I want a function that takes an integer and returns that number in the form of a church encoded function.
I have achieved this in newlisp:
(define (reduce stencil sq) (apply stencil sq 2))
(define (num n) (cond
((= n 0) 'x)
((< n 2) '(f x))
(true (reduce (fn (l i) (list 'f l)) (cons '(f x) (sequence 2 n)) ))))
(define (church-encode n)
(letex ((body (num n)))
(fn (f x) body)))
If I call (church-encode 0) I get back a lambda of the church-encoded zero:
(lambda (f x) x)
And (church-encode 3) will yield:
(lambda (f x) (f (f (f x))))
But I want to do the same in Javascript.
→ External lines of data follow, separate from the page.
-- ==== Sys2Proof/Certificates/Slice0/Obligations.lean ====
section
/-! DEFINITION. The statements about the gate, chapter by chapter: what a step is, the resets, the laws
that every step keeps, the lanes, the host's commands, and the events. -/

open Sys2Proof Sys2Proof.Machine

/-! ### Steps -/

/-- The command at the front of the queue is carried out on the state with the queue's rest; on an empty
queue the gate idles (the model's choice, log 2). -/
def Obligations.StepTakesTheFrontCommand : Prop :=
  ∀ s : State,
    (∀ c rest, s.pending = c :: rest → step s = exec c { s with pending := rest })
      ∧ (s.pending = [] → step s = .next s)

/-- No command changes the queue of commands (COLD_RESET included: the model's choice, log 35), nor the
straps and the salt (R22, R23). -/
def Obligations.CommandsKeepQueueAndInputs : Prop :=
  ∀ (i : Instr) (s t : State), exec i s = .next t → t.pending = s.pending ∧ t.inputs = s.inputs

/-- A command stops exactly where it is a lane transfer that is no burst in the sense of R1 (log 15). -/
def Obligations.OnlyABadBurstStops : Prop :=
  ∀ (i : Instr) (s : State),
    (laneTransfer i = true ∧ i.wellFormed = false → exec i s = .refused .notABurst)
      ∧ (¬ (laneTransfer i = true ∧ i.wellFormed = false) → ∃ t, exec i s = .next t)

/-! ### Resets (R23, R46) -/

/-- COLD_RESET gives every item its cold value; the straps and the salt stand, and so does the queue of
commands, which is outside the gate (log 35). That requests held on a lane are gone is the model's choice
(log 51). The machine after reset holds the cold values, an empty queue and every law; one of these, that a
closed session has no seconds left, is the model's choice (log 33). -/
def Obligations.ColdResetGivesTheColdValues : Prop :=
  (∀ s : State, ∃ t, exec .coldReset s = .next t
    ∧ ColdValues t ∧ t.inputs = s.inputs ∧ t.pending = s.pending)
  ∧ ColdValues State.reset ∧ State.reset.pending = [] ∧ AllLaws State.reset

/-- WARM_RESET keeps all but the parts named, and gives those their warm values. WARM_RESET_RELEASE
evaluates every output once, and nothing else follows but what a change of verdict sends; where the reset
input is not asserted it is no release and changes nothing (log 11). -/
def Obligations.WarmResetAndItsRelease : Prop :=
  ∀ s : State,
    (∃ t, exec .warmReset s = .next t ∧ Frame warmParts s t ∧ UnitsCold t
      ∧ t.lanes.presentation = [] ∧ t.lanes.control = []
      ∧ t.lanes.heldPresentation = [] ∧ t.lanes.heldControl = [] ∧ (∀ o, t.lanes.activity.get o = false)
      ∧ (∀ o, (t.context o).service = none ∧ (t.context o).stack = []) ∧ (∀ n, t.entry n = none)
      ∧ t.image = ⟨.idle, none⟩
      ∧ (∀ w, t.sectionWindow w
          = { s.sectionWindow w with
              context := if (s.sectionWindow w).set = true then .seeking none else .unset })
      ∧ t.intake.queue = [] ∧ t.intake.flow = .flowing ∧ t.intake.parsing = false
      ∧ t.panel.listener = .asleep ∧ t.panel.awaited = none ∧ t.panel.fifo = []
      ∧ t.panel.outstanding = none ∧ t.panel.transmitter = .idle
      ∧ (∃ l, (l = .on ↔ ∃ o, (s.context o).verdict = .blocked ∨ (s.context o).verdict = .pending)
          ∧ l ≠ .flashing ∧ t.panel.lampRecord = some l ∧ t.panel.queue = [.lamp l])
      ∧ t.pin.sessionOpen = false
      ∧ (s.pin.matcher = .lockout → t.pin.matcher = .lockout ∧ t.pin.timer = s.pin.timer)
      ∧ (s.pin.matcher ≠ .lockout → t.pin.matcher = .idle))
    ∧ (s.systemReset = true → ∃ t, exec .warmResetRelease s = .next t ∧ t.systemReset = false
      ∧ (∀ o, UpToDate t o) ∧ Frame (.systemReset :: allJudged) s t
      ∧ ∀ o, (s.context o).profile = none → (t.context o).verdict = .unsupervised)
    ∧ (s.systemReset = false → exec .warmResetRelease s = .next s)

/-! ### The laws every step keeps -/

/-- R6, R7, R11 and the canonical form of the command shadow hold after a step if they held before. -/
def Obligations.StepKeepsTheLanesAndTheShadow : Prop :=
  ∀ s t : State, step s = .next t → (LanesLaw s → LanesLaw t) ∧ (ShadowLaw s → ShadowLaw t)

/-- R25, R31, R42, R91, R96: the laws of verdicts and of override stacks hold after a step if they held
before. -/
def Obligations.StepKeepsVerdictsAndStacks : Prop :=
  ∀ s t : State, step s = .next t →
    (StackLaw s → StackLaw t) ∧ (SupervisionLaw s → SupervisionLaw t) ∧ (ReasonLaw s → ReasonLaw t)
      ∧ (BlockedLaw s → BlockedLaw t)

/-- R29, R50 to R52, R71, R76, and R27, R123: the laws of profile records, of profile bindings and of the
rating table (bind counts, keys and sources agree) hold after a step if they held before. -/
def Obligations.StepKeepsProfilesAndTheRatingTable : Prop :=
  ∀ s t : State, step s = .next t →
    (ProfileLaw s → ProfileLaw t) ∧ (BindingLaw s → BindingLaw t) ∧ (RatingLaw s → RatingLaw t)

/-- R105, R114, R115, R139, R140: the laws of the section intake and of the time base hold after a step if
they held before. -/
def Obligations.StepKeepsIntakeAndTime : Prop :=
  ∀ s t : State, step s = .next t → (IntakeLaw s → IntakeLaw t) ∧ (TimeLaw s → TimeLaw t)

/-- R159 to R161, R164, R165, R174, R184, R186: the laws of the panel link, of the PIN authority (no
session is open in LOCKOUT) and of the report unit hold after a step if they held before. That a closed
session has no seconds left, which the law of the PIN authority says, is the model's choice (log 33). -/
def Obligations.StepKeepsPanelPinAndReport : Prop :=
  ∀ s t : State, step s = .next t →
    (PanelLaw s → PanelLaw t) ∧ (PinLaw s → PinLaw t) ∧ (ReportLaw s → ReportLaw t)

/-- R150: once set, the profile day index does not fall, whatever the command, but for COLD_RESET and for
FACTORY_CLEAR: where neither the row, nor a record captured in a slot, nor a slot that the row's burst posts
is a FACTORY_CLEAR, none is taken. The shadow, from which a posted record is read, is in its canonical form.
-/
def Obligations.ProfileDayDoesNotFall : Prop :=
  ∀ (i : Instr) (s t : State) (p : Nat), ShadowLaw s → i ≠ .coldReset → i ≠ .factoryClear →
    (∀ n record, (s.slot n).captured = some record → byteAt record 0 ≠ 0x48) →
    (∀ start bytes, i = .controlWriteBurst start bytes → ∀ n, PostsSlot s.inputs start.toNat bytes n →
      bytes[s.inputs.commandBase + 32 * n.val - start.toNat]? ≠ some (0x48, true)) →
    exec i s = .next t → s.time.profileDay = some p → ∃ q, t.time.profileDay = some q ∧ p ≤ q

/-! ### The lanes (chapter 1) -/

/-- R2, R5: a read burst of the stream lane and a write burst of the presentation lane are forwarded, and
the read's response returned, without observation. R2, R107, R109: a stream write is forwarded whatever the
intake does with it; it can change nothing but the intake and what its notices change, and nothing at all
where every SET section window it touches is SHED. What is put out is kept in a record of the model's own
(log 13). -/
def Obligations.StreamAndPresentationTransfersPass : Prop :=
  ∀ s : State, Running s →
    (∀ tag start status data, burstOk start data.length = true →
      exec (.streamReadBurst tag start status data) s
        = .next { s with lanes := { s.lanes with
            out := s.lanes.out ++ [.readToMemory .stream tag none start.toNat data.length,
              .response .stream tag status data] } })
    ∧ (∀ start bytes, burstOk start bytes.length = true →
      exec (.presentationWriteBurst start bytes) s
        = .next { s with lanes := { s.lanes with
            out := s.lanes.out ++ [.writeToMemory .presentation start.toNat bytes] } })
    ∧ ∀ start bytes, burstOk start bytes.length = true →
      ∃ t, exec (.streamWriteBurst start bytes) s = .next t
        ∧ t.lanes.out = s.lanes.out ++ [.writeToMemory .stream start.toNat bytes]
        ∧ Frame (.transfers :: intakeParts) s t
        ∧ ((∀ w, (s.sectionWindow w).set = true →
              rangesMeet start.toNat bytes.length (s.sectionWindow w).base (s.sectionWindow w).size = true →
              (s.sectionWindow w).context = .shed) → Frame [.transfers] s t)

/-- R108, R110, R111, R113, R114: a whole record with a right check, written in one burst to a window that
seeks, is queued, and the context seeks at the record's successor address. -/
def Obligations.WholeRecordIsQueued : Prop :=
  ∀ (s : State) (w : Fin 4) (start : Word) (code : Byte) (body : List Byte) (bytes : List Byte),
    Running s → (s.sectionWindow w).set = true → (s.sectionWindow w).context = .seeking none →
    (s.sectionWindow w).base ≤ start.toNat →
    start.toNat + bytes.length ≤ (s.sectionWindow w).base + (s.sectionWindow w).size →
    (s.sectionWindow w).base % 4 = 0 → (s.sectionWindow w).size % 4 = 0 → start.toNat % 4 = 0 →
    burstOk start bytes.length = true →
    (∀ v, v ≠ w → (s.sectionWindow v).set = true →
      rangesMeet start.toNat bytes.length (s.sectionWindow v).base (s.sectionWindow v).size = false) →
    4 ≤ body.length → body.length ≤ 1020 →
    bytes = [0xA6, code] ++ nat16 body.length ++ body
      ++ bytes16 (crc16 ([code] ++ nat16 body.length ++ body)) →
    bytes.length ≤ poolFree s.intake → s.intake.queue.length + 1 < s.intake.haltLevel →
    ∃ t, exec (.streamWriteBurst start (bytes.map (fun b => (b, true)))) s = .next t
      ∧ t.intake.queue = s.intake.queue ++ [⟨w, start.toNat, code, body, body.length + 6⟩]
      ∧ t.intake.parsing = true ∧ t.report = s.report ∧ t.intake.flow = s.intake.flow
      ∧ (t.sectionWindow w).context = .seeking (some
          (if start.toNat + bytes.length + (4 - bytes.length % 4) % 4
              = (s.sectionWindow w).base + (s.sectionWindow w).size then (s.sectionWindow w).base
            else start.toNat + bytes.length + (4 - bytes.length % 4) % 4))

/-- R111 to R115: a window write to a context in ASSEMBLING. One off the expected address, or with a byte not
enabled, is a DISCONTINUITY: the record is given up, and the write taken again by a context that seeks. Any
other is appended, round the ring's wrap: the record goes on, or is malformed at its fourth byte (LENGTH), or
is complete at the last byte of the write; a complete one is discarded for its check, or for lack of pool, or
queued; and where the count comes to H the intake halts and every context but an UNSET one is SHED. The widths
of the fields of INTAKE_SHED are read from the spec by inference (log 20). R107: a burst that touches no
window, one or several is divided among them: cut anywhere but within one window's part, it does to the intake
what its two parts do as bursts, the windows in rising order of their numbers (log 9). -/
def Obligations.WindowWritesAreAssembled : Prop :=
  (∀ (s : State) (w : Fin 4) (start : Word) (bytes : List (Byte × Bool)) (a : Assembly) (all : List Byte)
    (n next successor : Nat),
    Running s → burstOk start bytes.length = true → LiesInWindow s w start.toNat bytes.length →
    (s.sectionWindow w).base % 4 = 0 → (s.sectionWindow w).size % 4 = 0 →
    (s.sectionWindow w).context = .assembling a →
    all = a.bytes ++ bytes.map (·.1) → n = recordLength all →
    a.total = (if a.bytes.length < 4 then none else some n) →
    next = ringAddress (s.sectionWindow w) (start.toNat + bytes.length) →
    successor = ringAddress (s.sectionWindow w) (next + paddingFrom next) →
    (start.toNat ≠ a.expected ∨ (∃ b ∈ bytes, b.2 = false) →
      exec (.streamWriteBurst start bytes) s
        = exec (.streamWriteBurst start bytes)
            (raise .intakeFormat w.val (nat32 a.start ++ nat8 1) (s.putIntakeContext w (.seeking none))))
    ∧ (start.toNat = a.expected → (∀ b ∈ bytes, b.2 = true) →
      ∃ t, exec (.streamWriteBurst start bytes) s = .next t
        ∧ t.lanes.out = s.lanes.out ++ [.writeToMemory .stream start.toNat bytes]
        ∧ (all.length < 4 ∨ (LegalLength (s.sectionWindow w).size n ∧ all.length < n) →
            (t.sectionWindow w = { s.sectionWindow w with
                context := .assembling ⟨a.start, next, all, if all.length < 4 then none else some n⟩ })
            ∧ Frame [.transfers, .sectionWindow w] s t)
        ∧ (a.bytes.length < 4 → 4 ≤ all.length → ¬ LegalLength (s.sectionWindow w).size n →
            t.sectionWindow w = { s.sectionWindow w with context := .seeking none }
            ∧ t.report = (raise .intakeFormat w.val (nat32 a.start ++ nat8 0) s).report
            ∧ Frame (.transfers :: .sectionWindow w :: raised) s t)
        ∧ (LegalLength (s.sectionWindow w).size n → a.bytes.length < n → all.length = n →
            (crc16 ((all.drop 1).take (n - 3)) ≠ halfAt all (n - 2) →
              t.sectionWindow w = { s.sectionWindow w with context := .seeking (some successor) }
              ∧ t.report = (raise .intakeCheck w.val (nat32 a.start) s).report
              ∧ Frame (.transfers :: .sectionWindow w :: raised) s t)
            ∧ (crc16 ((all.drop 1).take (n - 3)) = halfAt all (n - 2) →
              (poolFree s.intake < n →
                t.sectionWindow w = { s.sectionWindow w with context := .seeking (some successor) }
                ∧ t.report = (raise .intakeShed w.val (nat16 n ++ nat16 (poolFree s.intake)) s).report
                ∧ Frame (.transfers :: .sectionWindow w :: raised) s t)
              ∧ (n ≤ poolFree s.intake →
                t.intake.queue
                    = s.intake.queue ++ [⟨w, a.start, byteAt all 1, (all.drop 4).take (n - 6), n⟩]
                ∧ t.intake.parsing = true
                ∧ (s.intake.queue.length + 1 < s.intake.haltLevel →
                  t.sectionWindow w = { s.sectionWindow w with context := .seeking (some successor) }
                  ∧ Frame [.transfers, .sectionWindow w, .intakeQueue] s t)
                ∧ (s.intake.haltLevel ≤ s.intake.queue.length + 1 →
                  t.intake.flow = .halted
                  ∧ t.report = (raise .intakeShed 0xFF (nat8 t.intake.queue.length
                      ++ nat16 (t.intake.queue.map (·.total)).sum) s).report
                  ∧ (∀ v, t.sectionWindow v = { s.sectionWindow v with
                      context := if (s.sectionWindow v).context = .unset then .unset else .shed })
                  ∧ Frame (.transfers :: intakeParts) s t))))))
  ∧ ∀ (s : State) (start middle : Word) (first rest : List (Byte × Bool)), Running s →
    burstOk start (first ++ rest).length = true → first ≠ [] → rest ≠ [] →
    middle.toNat = start.toNat + first.length →
    ((∀ v w, Touches s start.toNat first v → Touches s middle.toNat rest w → v < w) →
      ∃ t u v, exec (.streamWriteBurst start (first ++ rest)) s = .next t
        ∧ exec (.streamWriteBurst start first) s = .next u ∧ exec (.streamWriteBurst middle rest) u = .next v
        ∧ t.intake = v.intake ∧ t.report = v.report)
    ∧ ((∀ v w, Touches s start.toNat first v → Touches s middle.toNat rest w → w < v) →
      ∃ t u v, exec (.streamWriteBurst start (first ++ rest)) s = .next t
        ∧ exec (.streamWriteBurst middle rest) s = .next u ∧ exec (.streamWriteBurst start first) u = .next v
        ∧ t.intake = v.intake ∧ t.report = v.report)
Preferably without resorting to string jank like I have done here:
(function (_) {
var asnum = function(x) { return x((function(x) {return x+1;}), 0); };
function church_encode(n) {
function genBody() {
return _.reduce(_.range(n), function(e,x) {
return e.replace("x", "f(x)");
}, "x");
}
eval("var crap = function (f, x) { return "+genBody()+"; }");
return crap;
}
var encoded_nums = _.map(_.range(11), church_encode);
var numerics = _.map(encoded_nums, asnum);
console.log(numerics);
})(require('lodash'));
(function () {
function range(n){
var l = [];
for(var i = 0; i < n; i++){
l.push(i);
}
return l;
}
function church_encode(n) {
if(n < 1)
return function(f, x) { return x; };
if(n === 1)
return function(f, x) { return f(x); };
function succ (n) {
return function(f,x) {
return n(f,f(x));
}
}
return range(n).reduce(function(a){
return succ(a);
}, function (f,x) { return x; });
}
function to_int(f){
var i = 0;
f(function(){ i++ });
return i;
};
console.log(to_int(church_encode(5)));
})();